- Problem
Among the lines below, list those containing the string "structure".

- Supplied information
####
-- ==== Sys2Proof/Machine/TailorOps.lean ====
section
/-!
DEFINITION. Machine/TailorOps.lean: the Tailor slot and what a Tailor operation computes
(03 R81, R87; 07 R170 to R190; 06 R167, R168).
-/
namespace Sys2Proof.Machine
open Sys2Proof

/-! ### Fields of a Tailor slot (Table 3.12) -/

def tTop (w : Nat) : Nat := field w 63 56
def tTd (w : Nat) : Nat := field w 55 53
def tTa (w : Nat) : Nat := field w 52 50
def tTb (w : Nat) : Nat := field w 49 47
def tTc (w : Nat) : Nat := field w 46 44
def tFmtd (w : Nat) : Nat := field w 43 40
def tFmts (w : Nat) : Nat := field w 39 36
def tPreg (w : Nat) : Nat := field w 35 32
def tPoff (w : Nat) : Nat := field w 31 21
def tAux (w : Nat) : Nat := field w 20 0
def tStset (w : Nat) : Nat := field w 20 18

/-- What a Tailor operation reads and writes, for the checks of R173. -/
structure TUse where
  td : Bool := false
  ta : Bool := false
  tb : Bool := false
  tc : Bool := false
  fmtd : Bool := false     -- FMTD must be 0 to 8 or 10
  fmts : Bool := false     -- FMTS must be 0 to 8 or 10
  extra : Bool := true     -- the further restriction that Table 7.2 names holds
  deriving DecidableEq, Repr

/-- The row of Table 7.2 for a slot; a TOP that the table does not list has none. -/
def tailorUse (w : Nat) : Option TUse :=
  let t := tTop w
  let d := tFmtd w
  let s := tFmts w
  let m := bit (tAux w) 16
  let argOk := decide (d = 2 ∨ d = 3 ∨ d = 4 ∨ d = 7 ∨ d = 8 ∨ d = 10)
  if t = 0x01 then some { td := true, fmts := true }
  else if t = 0x02 ∨ t = 0x03 then some { ta := true }
  else if t = 0x04 ∨ t = 0x06 then some {}
  else if t = 0x05 then some { td := true, fmtd := true }
  else if 0x10 ≤ t ∧ t ≤ 0x14 then some { td := true, ta := true, tb := true, fmtd := true }
  else if t = 0x15 ∨ t = 0x16 then some { td := true, ta := true, fmtd := true }
  else if t = 0x17 then some { td := true, ta := true, tb := true, fmtd := true }
  else if 0x18 ≤ t ∧ t ≤ 0x1B then some { td := true, ta := true, tb := true, tc := true, fmtd := true }
  else if t = 0x20 then some { td := true, ta := true, fmtd := true }
  else if t = 0x21 then some { td := true, fmtd := true, fmts := true }
  else if t = 0x22 ∨ t = 0x23 then some { ta := true, fmtd := true }
  else if t = 0x28 then some { td := true, fmtd := true, extra := decide (s = 9) }
  else if t = 0x29 then some { ta := true, extra := decide (d = 9) }
  else if 0x30 ≤ t ∧ t ≤ 0x3A then some { td := true, ta := true, fmtd := true }
  else if t = 0x3B then some { td := true, ta := true, tb := m, fmtd := true }
  else if t = 0x3C then some { td := true, ta := true, tb := m, fmtd := true, extra := decide (d = 8) }
  else if t = 0x3D then some { td := true, ta := true, tb := m, tc := true, fmtd := true }
  else if 0x40 ≤ t ∧ t ≤ 0x44 then some { td := true, ta := true, tb := true, fmtd := true }
  else if t = 0x45 then some { td := true, ta := true, tb := true, tc := true, fmtd := true }
  else if t = 0x46 then some { td := true, tb := true, fmtd := true }
  else if (0x50 ≤ t ∧ t ≤ 0x57) ∨ (0x60 ≤ t ∧ t ≤ 0x67) then
    some { td := true, ta := true, fmtd := true, extra := argOk || ! decide (t = 0x55 ∨ t = 0x65) }
  else if t = 0x70 ∨ t = 0x71 then some { td := true, ta := true, tb := true, fmtd := true }
  else if t = 0x72 then some { ta := true, tb := true, fmtd := true, extra := ! decide (d = 5 ∨ d = 6) }
  else if t = 0x73 then some { td := true, tb := true, fmtd := true, fmts := true, extra := ! decide (s = 5 ∨ s = 6) }
  else if t = 0x80 ∨ t = 0x82 ∨ t = 0x83 ∨ t = 0x84 then some {}
  else if t = 0x81 then some { ta := true }
  else if t = 0x88 then some { ta := true, extra := decide (d = 3 ∨ d = 4 ∨ d = 7) }
  else if t = 0x90 ∨ t = 0x91 then some { td := true, fmtd := true }
  else if t = 0x92 then some { td := true, ta := true, fmtd := true }
  else none

def codeOk (c : Nat) : Bool := decide (c ≤ 8 ∨ c = 10)

/-- Whether a Tailor slot faults with BADOP (R81, R173). -/
def tailorBad (w : Nat) : Bool :=
  if tTop w = 0 then false
  else
    match tailorUse w with
    | none => true
    | some u =>
      (u.td && decide (5 < tTd w)) || (u.ta && decide (5 < tTa w)) || (u.tb && decide (5 < tTb w)) ||
      (u.tc && decide (5 < tTc w)) || (u.fmtd && ! codeOk (tFmtd w)) || (u.fmts && ! codeOk (tFmts w)) || ! u.extra

/-- Occupancy and latency of a Tailor class in fast mode (Table 3.15). -/
def tailorFast (t : Nat) : Nat × Nat :=
  if t < 0x10 then (4, 6)
  else if t < 0x18 then (4, 6)
  else if t < 0x20 then (4, 8)
  else if t < 0x28 then (4, 7)
  else if t < 0x30 then (4, 8)
  else if t < 0x40 then (8, 14)
  else if t < 0x50 then (4, 6)
  else if t < 0x70 then (4, 10)
  else if t < 0x80 then (4, 9)
  else if t < 0x88 then (8, 12)
  else if t < 0x90 then (16, 20)
  else (4, 8)

/-- Occupancy and latency with the changes of strict mode (R88). -/
def tailorOcc (strict : Bool) (w : Nat) : Nat := if strict then 4 * (tailorFast (tTop w)).1 else (tailorFast (tTop w)).1
def tailorLat (strict : Bool) (w : Nat) : Nat :=
  (tailorFast (tTop w)).2 + (if strict then 3 * (tailorFast (tTop w)).1 else 0)

/-- The Pocket address of a Tailor slot (R172): at byte resolution for CMPS and XPDL, else the low 8 bits ignored. -/
def tailorAddr (q : Nat) (w : Nat) : Nat :=
  let a := (q + tPoff w * 1024) % pocketSize
  if tTop w = 0x72 ∨ tTop w = 0x73 then a else a / 256 * 256

/-- The size in bytes of a tile of 1,024 elements in a format (R172; BS8 takes 1,056, R146). -/
def tileSize (code : Nat) : Nat := if code = 9 then 1056 else codeWidth code * 128

/-- The bytes an operation reads from the Pocket: how many from its address on. -/
def tailorReads (w : Nat) : Nat :=
  let t := tTop w
  if t = 0x01 ∨ t = 0x21 then tileSize (tFmts w)
  else if t = 0x28 then 1056
  else if t = 0x73 then codeWidth (tFmts w) / 8 * 1024
  else if t = 0x06 then 32
  else if t = 0x80 then 64
  else if t = 0x88 then (if tFmtd w = 7 then 4096 else 2048) + 2336
  else 0

/-! ### Elements -/

def TBuf.vals (b : TBuf) : List Val :=
  let f := (fmtOfCode b.tag).getD w48
  (fullPlane 0 1024 b.els).map (fun x => decodeVal f x.toNat)

/-- The bytes of a list of element encodings in a format, in the layout of R172. -/
def elemBytes (code : Nat) (xs : List Nat) : Bytes :=
  if code = 5 ∨ code = 6 then pack xs else (xs.map (natLe (codeWidth code / 8))).flatten
where
  pack : List Nat → Bytes
    | a :: b :: t => BitVec.ofNat 8 (a % 16 + 16 * (b % 16)) :: pack t
    | [a] => [BitVec.ofNat 8 (a % 16)]
    | [] => []

/-- Whether a mask element is selected (R174). -/
def selected (v : Val) : Bool := ! v.isZero

/-- What an operation reports to its statistics set. -/
structure TEvents where
  sats : Nat := 0
  unders : Nat := 0
  flags : Flags := 0
  allmasks : Nat := 0
  observed : Option (List Val) := none
  longsum : Bool := false
  deriving DecidableEq, Repr

/-- A partial write of a buffer (R170): the elements it writes, and TAG and flags. -/
structure PartWr where
  els : List (Nat × Nat)
  tag : Nat
  longsum : Bool
  aflags : BitVec 2
  deriving DecidableEq, Repr

/-- What a Tailor operation delivers. -/
structure TRes where
  buf : Option TBuf := none
  part : Option PartWr := none
  pocket : List (Nat × Bytes) := []
  ev : TEvents := {}
  qadd : Option (Nat × Nat) := none
  ctx : Option OptCtx := none
  flurry : Option Flurry := none
  clearSet : Bool := false
  refused : Bool := false
  deriving DecidableEq, Repr

/-- A result formed in W48 steps, with the flags of the steps, and whether one of them saturated (Table 6.9). -/
structure WR where
  v : Val
  fl : Flags := 0
  sat : Bool := false
  deriving DecidableEq, Repr

/-- A result rounded to W48 as the Tailor rounds: Table 6.9 governs what lies beyond the range. -/
def wRnd (strict : Bool) (x : VF) : WR :=
  let c := convert strict w48 .rne x.v
  ⟨decodeVal w48 c.bits, c.fl ||| x.fl, c.counted⟩

/-- An operation on two such results. -/
def WR.op (strict : Bool) (f : Val → Val → VF) (a b : WR) : WR :=
  let r := wRnd strict (f a.v b.v)
  ⟨r.v, a.fl ||| b.fl ||| r.fl, a.sat || b.sat || r.sat⟩

/-- The balanced tree of R153, `k` levels, on W48 adders of the Tailor. -/
def WR.level (strict : Bool) : List WR → List WR
  | a :: b :: t => WR.op strict (Val.add .rne) a b :: WR.level strict t
  | l => l

def WR.tree (strict : Bool) : Nat → List WR → WR
  | 0, l => l.headD { v := zeroVal }
  | k + 1, l => WR.tree strict k (WR.level strict l)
####
- Task solution
structure TUse where
structure TEvents where
structure PartWr where
structure TRes where
structure WR where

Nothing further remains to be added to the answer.